Dataset items
------------------------------------------------------------------------
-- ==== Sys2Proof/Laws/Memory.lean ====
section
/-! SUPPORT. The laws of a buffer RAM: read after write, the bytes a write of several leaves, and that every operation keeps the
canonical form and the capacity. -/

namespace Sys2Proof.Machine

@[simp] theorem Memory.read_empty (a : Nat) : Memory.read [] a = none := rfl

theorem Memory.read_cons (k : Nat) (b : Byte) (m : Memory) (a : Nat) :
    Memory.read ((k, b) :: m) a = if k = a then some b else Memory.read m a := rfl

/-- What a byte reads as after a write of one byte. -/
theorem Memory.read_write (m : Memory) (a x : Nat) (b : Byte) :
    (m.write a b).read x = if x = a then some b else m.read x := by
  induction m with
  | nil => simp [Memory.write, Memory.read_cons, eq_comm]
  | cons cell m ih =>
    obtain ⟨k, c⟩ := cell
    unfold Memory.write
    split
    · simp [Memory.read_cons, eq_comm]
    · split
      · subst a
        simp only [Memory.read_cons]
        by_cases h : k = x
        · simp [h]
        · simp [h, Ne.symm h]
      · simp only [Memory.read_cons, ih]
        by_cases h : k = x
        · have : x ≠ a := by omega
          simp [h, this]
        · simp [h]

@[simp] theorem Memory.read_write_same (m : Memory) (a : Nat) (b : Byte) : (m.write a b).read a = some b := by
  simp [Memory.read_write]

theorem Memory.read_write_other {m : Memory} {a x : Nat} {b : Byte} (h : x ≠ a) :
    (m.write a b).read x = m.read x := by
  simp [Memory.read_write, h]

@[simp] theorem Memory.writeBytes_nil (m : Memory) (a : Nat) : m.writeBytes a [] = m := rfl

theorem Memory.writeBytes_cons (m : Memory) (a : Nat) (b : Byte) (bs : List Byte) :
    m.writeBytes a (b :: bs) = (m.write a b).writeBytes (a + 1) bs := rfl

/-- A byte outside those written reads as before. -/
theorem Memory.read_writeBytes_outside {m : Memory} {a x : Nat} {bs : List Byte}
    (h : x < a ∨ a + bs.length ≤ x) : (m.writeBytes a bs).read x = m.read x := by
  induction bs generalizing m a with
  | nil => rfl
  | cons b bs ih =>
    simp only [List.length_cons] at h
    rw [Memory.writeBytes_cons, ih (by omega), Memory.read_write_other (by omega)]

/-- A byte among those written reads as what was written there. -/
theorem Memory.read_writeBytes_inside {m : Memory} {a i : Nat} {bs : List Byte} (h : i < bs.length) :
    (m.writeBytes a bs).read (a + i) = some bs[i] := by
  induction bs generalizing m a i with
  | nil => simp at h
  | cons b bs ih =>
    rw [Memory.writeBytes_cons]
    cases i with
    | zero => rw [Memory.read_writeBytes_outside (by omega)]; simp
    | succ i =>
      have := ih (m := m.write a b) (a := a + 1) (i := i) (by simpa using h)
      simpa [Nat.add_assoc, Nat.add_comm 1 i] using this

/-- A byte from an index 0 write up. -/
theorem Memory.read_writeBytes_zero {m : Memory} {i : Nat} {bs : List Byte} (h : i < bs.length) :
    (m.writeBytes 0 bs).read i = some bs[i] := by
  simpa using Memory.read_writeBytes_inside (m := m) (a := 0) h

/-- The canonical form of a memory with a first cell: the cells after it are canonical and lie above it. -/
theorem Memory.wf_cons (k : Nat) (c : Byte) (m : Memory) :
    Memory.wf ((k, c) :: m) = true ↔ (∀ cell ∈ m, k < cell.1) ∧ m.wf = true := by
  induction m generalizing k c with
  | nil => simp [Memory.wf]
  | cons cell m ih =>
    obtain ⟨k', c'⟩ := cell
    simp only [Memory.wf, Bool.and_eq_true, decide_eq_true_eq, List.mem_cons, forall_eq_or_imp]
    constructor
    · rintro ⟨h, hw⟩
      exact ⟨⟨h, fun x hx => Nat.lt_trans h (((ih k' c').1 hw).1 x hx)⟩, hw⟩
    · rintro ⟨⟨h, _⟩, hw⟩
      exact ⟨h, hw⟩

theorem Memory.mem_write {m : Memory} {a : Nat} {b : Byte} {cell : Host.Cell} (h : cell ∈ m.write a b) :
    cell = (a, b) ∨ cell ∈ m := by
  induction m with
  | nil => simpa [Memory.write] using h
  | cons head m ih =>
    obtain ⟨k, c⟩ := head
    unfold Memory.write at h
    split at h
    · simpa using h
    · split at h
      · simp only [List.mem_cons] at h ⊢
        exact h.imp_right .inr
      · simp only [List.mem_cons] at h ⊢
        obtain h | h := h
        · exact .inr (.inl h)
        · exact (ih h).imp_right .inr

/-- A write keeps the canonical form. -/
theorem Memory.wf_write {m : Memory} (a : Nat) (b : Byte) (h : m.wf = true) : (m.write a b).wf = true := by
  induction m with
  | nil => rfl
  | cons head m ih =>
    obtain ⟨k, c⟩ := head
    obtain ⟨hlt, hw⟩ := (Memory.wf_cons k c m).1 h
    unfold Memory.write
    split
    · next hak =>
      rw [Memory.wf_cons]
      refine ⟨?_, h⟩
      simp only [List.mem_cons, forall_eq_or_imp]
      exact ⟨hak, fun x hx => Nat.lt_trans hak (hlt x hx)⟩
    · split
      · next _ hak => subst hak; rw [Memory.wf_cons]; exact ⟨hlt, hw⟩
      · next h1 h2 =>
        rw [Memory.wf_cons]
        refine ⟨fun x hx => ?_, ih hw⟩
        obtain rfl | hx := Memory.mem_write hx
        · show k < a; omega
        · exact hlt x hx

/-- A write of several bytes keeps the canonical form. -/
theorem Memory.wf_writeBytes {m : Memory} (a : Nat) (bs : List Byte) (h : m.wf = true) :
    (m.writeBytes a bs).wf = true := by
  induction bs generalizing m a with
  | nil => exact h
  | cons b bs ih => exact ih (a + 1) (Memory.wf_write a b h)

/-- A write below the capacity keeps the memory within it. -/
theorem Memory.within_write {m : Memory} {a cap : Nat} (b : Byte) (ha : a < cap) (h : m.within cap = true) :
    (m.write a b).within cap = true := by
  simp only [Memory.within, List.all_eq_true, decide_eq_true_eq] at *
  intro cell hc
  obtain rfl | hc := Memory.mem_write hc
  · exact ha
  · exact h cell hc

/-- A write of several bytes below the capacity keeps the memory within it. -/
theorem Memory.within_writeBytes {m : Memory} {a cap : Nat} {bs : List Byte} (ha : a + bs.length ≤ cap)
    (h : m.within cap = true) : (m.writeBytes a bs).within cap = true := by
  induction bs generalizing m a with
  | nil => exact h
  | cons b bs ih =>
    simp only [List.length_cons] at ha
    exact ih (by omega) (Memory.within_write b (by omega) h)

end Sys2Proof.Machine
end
------------------------------------------------------------------------
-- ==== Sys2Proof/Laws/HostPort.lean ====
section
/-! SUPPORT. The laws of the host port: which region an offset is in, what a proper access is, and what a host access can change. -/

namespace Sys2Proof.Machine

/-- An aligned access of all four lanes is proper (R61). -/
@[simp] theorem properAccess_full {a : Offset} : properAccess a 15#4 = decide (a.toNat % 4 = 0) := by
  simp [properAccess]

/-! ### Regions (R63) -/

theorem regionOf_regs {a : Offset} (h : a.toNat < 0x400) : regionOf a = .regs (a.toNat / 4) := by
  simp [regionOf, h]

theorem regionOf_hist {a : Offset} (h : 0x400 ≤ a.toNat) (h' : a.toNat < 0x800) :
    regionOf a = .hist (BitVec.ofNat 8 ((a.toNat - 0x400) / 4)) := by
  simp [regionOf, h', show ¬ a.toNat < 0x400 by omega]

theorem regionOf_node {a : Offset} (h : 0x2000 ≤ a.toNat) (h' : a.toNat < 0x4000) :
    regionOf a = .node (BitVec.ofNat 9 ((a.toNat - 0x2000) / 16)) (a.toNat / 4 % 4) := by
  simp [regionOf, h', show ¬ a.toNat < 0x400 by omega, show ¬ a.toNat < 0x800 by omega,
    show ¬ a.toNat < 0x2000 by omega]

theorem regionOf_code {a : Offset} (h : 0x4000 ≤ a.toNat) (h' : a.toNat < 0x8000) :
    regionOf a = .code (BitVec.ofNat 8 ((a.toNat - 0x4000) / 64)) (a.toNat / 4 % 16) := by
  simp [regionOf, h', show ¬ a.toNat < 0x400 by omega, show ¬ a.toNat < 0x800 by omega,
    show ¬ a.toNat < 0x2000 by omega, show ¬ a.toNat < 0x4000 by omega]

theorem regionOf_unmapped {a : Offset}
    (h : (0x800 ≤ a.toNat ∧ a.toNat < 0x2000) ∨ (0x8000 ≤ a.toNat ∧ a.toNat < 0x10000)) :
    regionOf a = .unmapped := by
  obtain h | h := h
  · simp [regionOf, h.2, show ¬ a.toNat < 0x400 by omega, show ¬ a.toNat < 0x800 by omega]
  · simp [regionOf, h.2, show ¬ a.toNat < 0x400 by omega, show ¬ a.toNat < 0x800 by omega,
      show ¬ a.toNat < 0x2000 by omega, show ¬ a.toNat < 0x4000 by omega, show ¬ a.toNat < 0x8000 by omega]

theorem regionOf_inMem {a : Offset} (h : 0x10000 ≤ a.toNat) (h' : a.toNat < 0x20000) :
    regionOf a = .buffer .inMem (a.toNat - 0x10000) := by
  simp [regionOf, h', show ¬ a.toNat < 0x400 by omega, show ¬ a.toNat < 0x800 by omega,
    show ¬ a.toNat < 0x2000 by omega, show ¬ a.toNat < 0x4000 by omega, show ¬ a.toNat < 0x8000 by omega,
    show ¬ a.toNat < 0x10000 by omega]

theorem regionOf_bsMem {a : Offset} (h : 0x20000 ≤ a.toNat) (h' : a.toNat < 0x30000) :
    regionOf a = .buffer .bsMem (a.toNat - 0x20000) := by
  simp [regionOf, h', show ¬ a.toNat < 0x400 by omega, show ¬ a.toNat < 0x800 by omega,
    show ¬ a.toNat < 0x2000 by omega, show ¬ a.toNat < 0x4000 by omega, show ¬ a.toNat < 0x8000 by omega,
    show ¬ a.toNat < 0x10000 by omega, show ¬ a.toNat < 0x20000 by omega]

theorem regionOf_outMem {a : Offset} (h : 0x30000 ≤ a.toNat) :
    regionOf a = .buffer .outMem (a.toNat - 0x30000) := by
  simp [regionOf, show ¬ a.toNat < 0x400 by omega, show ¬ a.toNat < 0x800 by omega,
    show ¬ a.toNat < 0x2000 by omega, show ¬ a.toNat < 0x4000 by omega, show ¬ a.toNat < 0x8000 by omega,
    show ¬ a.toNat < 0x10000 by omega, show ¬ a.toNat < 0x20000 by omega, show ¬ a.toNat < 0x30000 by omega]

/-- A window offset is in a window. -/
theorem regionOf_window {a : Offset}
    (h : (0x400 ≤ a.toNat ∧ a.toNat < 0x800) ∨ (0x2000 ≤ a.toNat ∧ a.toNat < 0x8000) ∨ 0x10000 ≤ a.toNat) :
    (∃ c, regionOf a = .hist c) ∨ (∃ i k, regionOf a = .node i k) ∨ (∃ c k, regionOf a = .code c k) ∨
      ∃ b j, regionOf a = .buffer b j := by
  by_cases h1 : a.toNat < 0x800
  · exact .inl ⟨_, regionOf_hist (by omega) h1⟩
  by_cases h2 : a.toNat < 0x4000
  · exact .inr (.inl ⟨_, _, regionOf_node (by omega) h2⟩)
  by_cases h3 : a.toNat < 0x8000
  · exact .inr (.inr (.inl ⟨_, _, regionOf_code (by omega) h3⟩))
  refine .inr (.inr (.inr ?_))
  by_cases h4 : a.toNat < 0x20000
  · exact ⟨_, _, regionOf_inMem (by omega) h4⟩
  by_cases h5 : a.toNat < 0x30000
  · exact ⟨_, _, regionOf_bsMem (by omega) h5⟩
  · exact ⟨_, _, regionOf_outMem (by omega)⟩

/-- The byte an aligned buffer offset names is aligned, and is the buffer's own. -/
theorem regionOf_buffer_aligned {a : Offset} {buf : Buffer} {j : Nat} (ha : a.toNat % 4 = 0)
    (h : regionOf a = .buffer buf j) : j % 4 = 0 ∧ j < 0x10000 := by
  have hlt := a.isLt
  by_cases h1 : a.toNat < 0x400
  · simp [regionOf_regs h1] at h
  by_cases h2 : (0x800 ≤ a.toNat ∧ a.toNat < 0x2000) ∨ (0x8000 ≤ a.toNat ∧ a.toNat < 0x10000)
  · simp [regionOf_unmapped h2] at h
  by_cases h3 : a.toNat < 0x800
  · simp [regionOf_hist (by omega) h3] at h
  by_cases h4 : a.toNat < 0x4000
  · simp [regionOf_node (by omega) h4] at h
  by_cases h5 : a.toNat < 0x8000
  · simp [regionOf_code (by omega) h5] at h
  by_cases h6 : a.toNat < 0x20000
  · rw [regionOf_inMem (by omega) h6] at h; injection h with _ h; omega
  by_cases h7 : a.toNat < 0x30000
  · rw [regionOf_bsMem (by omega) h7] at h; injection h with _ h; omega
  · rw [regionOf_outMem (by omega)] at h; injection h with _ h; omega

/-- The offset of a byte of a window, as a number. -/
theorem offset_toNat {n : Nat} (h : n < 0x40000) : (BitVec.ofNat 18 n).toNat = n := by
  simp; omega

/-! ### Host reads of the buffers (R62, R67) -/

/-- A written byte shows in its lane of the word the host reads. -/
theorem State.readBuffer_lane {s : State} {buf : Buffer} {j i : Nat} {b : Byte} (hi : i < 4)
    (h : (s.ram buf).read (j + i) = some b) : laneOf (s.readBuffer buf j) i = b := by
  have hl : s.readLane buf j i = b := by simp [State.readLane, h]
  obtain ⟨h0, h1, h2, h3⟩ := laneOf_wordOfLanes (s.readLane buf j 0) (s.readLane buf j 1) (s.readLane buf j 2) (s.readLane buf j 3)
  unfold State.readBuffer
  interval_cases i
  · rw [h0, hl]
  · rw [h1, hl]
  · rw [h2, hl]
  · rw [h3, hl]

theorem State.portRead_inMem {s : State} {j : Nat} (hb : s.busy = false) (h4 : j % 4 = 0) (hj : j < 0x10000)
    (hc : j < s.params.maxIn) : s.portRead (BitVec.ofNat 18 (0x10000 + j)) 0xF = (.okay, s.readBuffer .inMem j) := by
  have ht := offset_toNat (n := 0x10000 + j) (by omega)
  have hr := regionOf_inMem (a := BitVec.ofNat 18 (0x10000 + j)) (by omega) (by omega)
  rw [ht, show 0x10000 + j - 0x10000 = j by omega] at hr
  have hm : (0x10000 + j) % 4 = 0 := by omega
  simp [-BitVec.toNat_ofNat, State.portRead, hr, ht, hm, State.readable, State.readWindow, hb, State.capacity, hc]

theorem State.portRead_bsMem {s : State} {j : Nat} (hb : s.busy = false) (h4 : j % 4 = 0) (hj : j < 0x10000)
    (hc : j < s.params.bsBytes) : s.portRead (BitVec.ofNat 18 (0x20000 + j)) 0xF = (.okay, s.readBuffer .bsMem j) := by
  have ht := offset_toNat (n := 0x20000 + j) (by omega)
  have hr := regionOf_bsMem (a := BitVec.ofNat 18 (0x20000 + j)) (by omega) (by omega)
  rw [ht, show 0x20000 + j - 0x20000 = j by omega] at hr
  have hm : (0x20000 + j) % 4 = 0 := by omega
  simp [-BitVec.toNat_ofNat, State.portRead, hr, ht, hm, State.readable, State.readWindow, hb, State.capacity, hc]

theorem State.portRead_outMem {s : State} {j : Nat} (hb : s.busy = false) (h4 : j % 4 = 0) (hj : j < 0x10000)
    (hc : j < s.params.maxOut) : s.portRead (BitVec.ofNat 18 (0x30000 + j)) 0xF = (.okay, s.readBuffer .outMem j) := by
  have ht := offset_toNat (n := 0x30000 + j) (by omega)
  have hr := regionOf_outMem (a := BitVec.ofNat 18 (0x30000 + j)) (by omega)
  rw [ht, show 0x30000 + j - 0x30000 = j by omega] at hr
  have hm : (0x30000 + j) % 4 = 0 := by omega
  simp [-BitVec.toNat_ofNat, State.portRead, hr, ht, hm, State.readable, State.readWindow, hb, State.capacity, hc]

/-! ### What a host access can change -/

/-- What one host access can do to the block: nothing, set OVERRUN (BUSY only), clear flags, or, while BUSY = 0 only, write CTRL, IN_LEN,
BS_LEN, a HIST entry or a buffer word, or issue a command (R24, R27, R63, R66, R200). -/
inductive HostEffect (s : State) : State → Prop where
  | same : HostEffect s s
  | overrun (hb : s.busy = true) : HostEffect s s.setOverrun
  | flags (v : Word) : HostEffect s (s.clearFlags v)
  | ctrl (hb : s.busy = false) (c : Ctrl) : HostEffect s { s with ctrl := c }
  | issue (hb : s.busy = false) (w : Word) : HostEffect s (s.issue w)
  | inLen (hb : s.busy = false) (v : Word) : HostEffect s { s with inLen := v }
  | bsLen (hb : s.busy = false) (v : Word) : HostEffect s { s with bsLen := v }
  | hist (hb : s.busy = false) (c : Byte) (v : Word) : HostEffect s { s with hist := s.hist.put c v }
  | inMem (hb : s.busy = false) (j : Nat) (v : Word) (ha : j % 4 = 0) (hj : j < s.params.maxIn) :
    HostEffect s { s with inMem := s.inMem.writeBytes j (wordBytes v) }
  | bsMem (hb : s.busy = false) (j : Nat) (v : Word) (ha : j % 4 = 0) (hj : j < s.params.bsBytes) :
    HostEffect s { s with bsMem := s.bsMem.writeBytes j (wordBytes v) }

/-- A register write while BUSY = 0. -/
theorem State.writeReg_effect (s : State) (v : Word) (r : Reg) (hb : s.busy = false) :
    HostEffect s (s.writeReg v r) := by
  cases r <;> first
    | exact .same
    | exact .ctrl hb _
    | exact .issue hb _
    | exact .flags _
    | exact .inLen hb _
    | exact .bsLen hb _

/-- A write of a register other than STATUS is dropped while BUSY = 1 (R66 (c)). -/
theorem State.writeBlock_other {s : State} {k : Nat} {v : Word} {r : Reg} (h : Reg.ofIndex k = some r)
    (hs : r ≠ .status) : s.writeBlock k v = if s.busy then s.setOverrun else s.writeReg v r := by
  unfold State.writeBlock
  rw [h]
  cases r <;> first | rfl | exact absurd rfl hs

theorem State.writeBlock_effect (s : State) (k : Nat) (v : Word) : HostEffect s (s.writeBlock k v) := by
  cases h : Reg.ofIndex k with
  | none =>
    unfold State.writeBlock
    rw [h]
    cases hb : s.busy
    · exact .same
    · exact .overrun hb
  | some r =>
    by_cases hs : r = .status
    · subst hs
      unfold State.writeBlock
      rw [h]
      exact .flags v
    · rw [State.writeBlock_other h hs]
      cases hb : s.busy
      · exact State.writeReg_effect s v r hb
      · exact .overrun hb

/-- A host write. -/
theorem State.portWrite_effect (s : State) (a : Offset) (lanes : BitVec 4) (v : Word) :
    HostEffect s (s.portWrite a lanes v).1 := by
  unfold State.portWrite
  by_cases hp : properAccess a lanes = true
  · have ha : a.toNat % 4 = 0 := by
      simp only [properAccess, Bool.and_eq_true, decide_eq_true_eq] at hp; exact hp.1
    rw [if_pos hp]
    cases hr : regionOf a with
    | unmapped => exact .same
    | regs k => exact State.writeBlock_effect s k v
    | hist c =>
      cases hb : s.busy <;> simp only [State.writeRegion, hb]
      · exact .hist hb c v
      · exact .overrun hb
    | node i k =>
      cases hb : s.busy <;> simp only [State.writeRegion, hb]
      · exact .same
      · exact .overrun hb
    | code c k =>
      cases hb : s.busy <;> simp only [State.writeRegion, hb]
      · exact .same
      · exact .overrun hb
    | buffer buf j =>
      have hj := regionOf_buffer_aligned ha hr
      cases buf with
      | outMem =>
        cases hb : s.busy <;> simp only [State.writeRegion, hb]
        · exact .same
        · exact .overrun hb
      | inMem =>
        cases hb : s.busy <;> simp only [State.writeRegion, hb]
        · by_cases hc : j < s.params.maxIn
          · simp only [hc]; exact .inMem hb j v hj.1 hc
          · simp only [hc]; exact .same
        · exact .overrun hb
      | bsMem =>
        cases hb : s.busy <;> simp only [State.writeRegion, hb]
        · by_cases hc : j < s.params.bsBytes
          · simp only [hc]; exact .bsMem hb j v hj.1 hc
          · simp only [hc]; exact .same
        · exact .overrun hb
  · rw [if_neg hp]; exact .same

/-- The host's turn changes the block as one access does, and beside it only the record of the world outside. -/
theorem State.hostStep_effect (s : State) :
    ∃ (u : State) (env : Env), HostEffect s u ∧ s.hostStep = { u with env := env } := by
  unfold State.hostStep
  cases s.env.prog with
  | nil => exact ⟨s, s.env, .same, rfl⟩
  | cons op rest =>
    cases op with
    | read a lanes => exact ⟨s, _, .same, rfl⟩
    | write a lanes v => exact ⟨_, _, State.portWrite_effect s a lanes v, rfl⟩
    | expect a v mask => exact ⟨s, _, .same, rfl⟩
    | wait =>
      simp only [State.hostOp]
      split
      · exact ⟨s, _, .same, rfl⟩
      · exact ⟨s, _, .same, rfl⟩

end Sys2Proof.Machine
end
------------------------------------------------------------------------
All that is needed is the exact run of lines above from the line containing "cases buf with" through the line containing "hp]; exact .same", both of them included.

      cases buf with
      | outMem =>
        cases hb : s.busy <;> simp only [State.writeRegion, hb]
        · exact .same
        · exact .overrun hb
      | inMem =>
        cases hb : s.busy <;> simp only [State.writeRegion, hb]
        · by_cases hc : j < s.params.maxIn
          · simp only [hc]; exact .inMem hb j v hj.1 hc
          · simp only [hc]; exact .same
        · exact .overrun hb
      | bsMem =>
        cases hb : s.busy <;> simp only [State.writeRegion, hb]
        · by_cases hc : j < s.params.bsBytes
          · simp only [hc]; exact .bsMem hb j v hj.1 hc
          · simp only [hc]; exact .same
        · exact .overrun hb
  · rw [if_neg hp]; exact .same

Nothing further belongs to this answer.